<<<<

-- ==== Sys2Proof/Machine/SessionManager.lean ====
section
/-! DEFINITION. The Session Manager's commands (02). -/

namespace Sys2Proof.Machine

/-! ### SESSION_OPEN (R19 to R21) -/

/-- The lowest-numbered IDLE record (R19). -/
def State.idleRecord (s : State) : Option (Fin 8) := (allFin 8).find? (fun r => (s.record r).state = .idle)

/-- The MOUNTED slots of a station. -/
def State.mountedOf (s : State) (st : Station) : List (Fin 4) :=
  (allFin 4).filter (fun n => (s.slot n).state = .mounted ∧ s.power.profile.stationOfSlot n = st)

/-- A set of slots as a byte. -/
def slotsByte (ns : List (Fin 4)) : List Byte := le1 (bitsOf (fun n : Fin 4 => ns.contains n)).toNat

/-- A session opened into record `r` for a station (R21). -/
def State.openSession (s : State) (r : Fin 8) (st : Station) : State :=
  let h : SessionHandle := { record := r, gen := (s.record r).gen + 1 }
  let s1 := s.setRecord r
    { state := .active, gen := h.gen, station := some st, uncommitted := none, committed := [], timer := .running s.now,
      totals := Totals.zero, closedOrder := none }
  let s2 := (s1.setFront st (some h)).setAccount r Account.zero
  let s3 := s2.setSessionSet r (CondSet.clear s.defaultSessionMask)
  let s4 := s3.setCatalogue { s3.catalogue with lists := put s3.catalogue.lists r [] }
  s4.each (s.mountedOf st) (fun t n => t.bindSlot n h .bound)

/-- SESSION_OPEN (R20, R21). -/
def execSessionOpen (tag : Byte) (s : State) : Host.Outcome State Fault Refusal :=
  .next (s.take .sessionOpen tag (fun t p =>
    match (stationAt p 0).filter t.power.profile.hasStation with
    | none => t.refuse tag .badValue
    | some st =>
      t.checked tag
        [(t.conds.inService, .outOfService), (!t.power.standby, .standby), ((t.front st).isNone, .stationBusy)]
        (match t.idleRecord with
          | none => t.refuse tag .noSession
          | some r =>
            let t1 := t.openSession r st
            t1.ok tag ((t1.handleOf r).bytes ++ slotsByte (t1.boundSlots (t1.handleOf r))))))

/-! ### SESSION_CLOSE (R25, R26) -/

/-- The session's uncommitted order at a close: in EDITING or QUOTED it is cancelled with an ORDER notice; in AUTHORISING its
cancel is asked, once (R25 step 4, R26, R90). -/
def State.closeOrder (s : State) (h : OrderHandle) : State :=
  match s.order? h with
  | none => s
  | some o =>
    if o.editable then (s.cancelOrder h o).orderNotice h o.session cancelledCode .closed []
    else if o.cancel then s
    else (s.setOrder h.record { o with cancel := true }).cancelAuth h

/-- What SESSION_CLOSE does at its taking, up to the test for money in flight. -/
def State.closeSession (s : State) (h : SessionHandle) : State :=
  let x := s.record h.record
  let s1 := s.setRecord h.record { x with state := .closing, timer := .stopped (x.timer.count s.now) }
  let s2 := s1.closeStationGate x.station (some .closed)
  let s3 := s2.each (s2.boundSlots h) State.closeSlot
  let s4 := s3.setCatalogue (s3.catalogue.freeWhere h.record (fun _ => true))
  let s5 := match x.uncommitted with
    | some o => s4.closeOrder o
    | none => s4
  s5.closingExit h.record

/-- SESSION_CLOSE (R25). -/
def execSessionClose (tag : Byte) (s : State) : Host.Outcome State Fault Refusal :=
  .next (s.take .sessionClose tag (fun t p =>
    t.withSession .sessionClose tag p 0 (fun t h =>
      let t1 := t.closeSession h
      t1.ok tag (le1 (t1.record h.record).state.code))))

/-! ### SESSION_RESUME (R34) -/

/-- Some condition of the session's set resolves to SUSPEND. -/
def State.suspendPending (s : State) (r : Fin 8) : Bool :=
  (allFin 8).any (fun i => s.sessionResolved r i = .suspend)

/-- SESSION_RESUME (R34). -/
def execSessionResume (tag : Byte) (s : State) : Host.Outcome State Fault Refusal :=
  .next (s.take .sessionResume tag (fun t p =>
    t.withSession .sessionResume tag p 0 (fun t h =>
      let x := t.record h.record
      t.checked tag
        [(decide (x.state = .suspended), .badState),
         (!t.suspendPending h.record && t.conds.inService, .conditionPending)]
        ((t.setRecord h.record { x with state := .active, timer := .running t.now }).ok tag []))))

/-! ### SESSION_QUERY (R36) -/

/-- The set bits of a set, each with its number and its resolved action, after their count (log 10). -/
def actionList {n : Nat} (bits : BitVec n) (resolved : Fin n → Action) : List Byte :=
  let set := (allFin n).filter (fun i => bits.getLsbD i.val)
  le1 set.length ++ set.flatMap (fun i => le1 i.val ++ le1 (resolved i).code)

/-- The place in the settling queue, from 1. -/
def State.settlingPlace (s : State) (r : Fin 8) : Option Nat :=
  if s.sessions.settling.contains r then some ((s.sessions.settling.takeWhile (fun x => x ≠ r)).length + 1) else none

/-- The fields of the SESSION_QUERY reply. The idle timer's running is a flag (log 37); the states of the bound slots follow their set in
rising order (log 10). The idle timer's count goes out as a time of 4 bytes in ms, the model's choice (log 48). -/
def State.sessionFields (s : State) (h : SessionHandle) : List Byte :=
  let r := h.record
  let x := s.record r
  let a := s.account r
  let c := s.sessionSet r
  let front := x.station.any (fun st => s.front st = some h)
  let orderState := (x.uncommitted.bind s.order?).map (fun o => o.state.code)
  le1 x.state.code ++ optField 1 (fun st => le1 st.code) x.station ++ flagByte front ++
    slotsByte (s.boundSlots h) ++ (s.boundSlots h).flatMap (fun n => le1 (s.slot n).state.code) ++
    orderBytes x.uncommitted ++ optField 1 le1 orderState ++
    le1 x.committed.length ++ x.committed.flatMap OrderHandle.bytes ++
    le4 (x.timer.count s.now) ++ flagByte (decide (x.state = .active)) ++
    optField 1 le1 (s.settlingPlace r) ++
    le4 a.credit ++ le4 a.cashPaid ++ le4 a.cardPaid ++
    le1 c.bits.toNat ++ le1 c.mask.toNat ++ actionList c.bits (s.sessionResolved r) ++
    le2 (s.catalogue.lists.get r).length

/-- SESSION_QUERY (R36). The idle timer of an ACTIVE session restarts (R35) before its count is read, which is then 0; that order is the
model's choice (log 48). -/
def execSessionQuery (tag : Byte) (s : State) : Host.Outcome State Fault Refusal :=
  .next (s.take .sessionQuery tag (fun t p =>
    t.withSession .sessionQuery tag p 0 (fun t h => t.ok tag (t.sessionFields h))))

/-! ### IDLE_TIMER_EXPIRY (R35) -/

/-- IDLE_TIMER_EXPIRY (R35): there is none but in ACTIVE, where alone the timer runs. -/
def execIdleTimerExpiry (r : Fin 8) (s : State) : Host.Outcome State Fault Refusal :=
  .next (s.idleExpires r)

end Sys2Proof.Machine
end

>>>>

Search the listing above for the lines with "(!t.suspendPending h.record &&" and "queue, from 1. -/", then output those lines and all lines between them exactly.

         (!t.suspendPending h.record && t.conds.inService, .conditionPending)]
        ((t.setRecord h.record { x with state := .active, timer := .running t.now }).ok tag []))))

/-! ### SESSION_QUERY (R36) -/

/-- The set bits of a set, each with its number and its resolved action, after their count (log 10). -/
def actionList {n : Nat} (bits : BitVec n) (resolved : Fin n → Action) : List Byte :=
  let set := (allFin n).filter (fun i => bits.getLsbD i.val)
  le1 set.length ++ set.flatMap (fun i => le1 i.val ++ le1 (resolved i).code)

/-- The place in the settling queue, from 1. -/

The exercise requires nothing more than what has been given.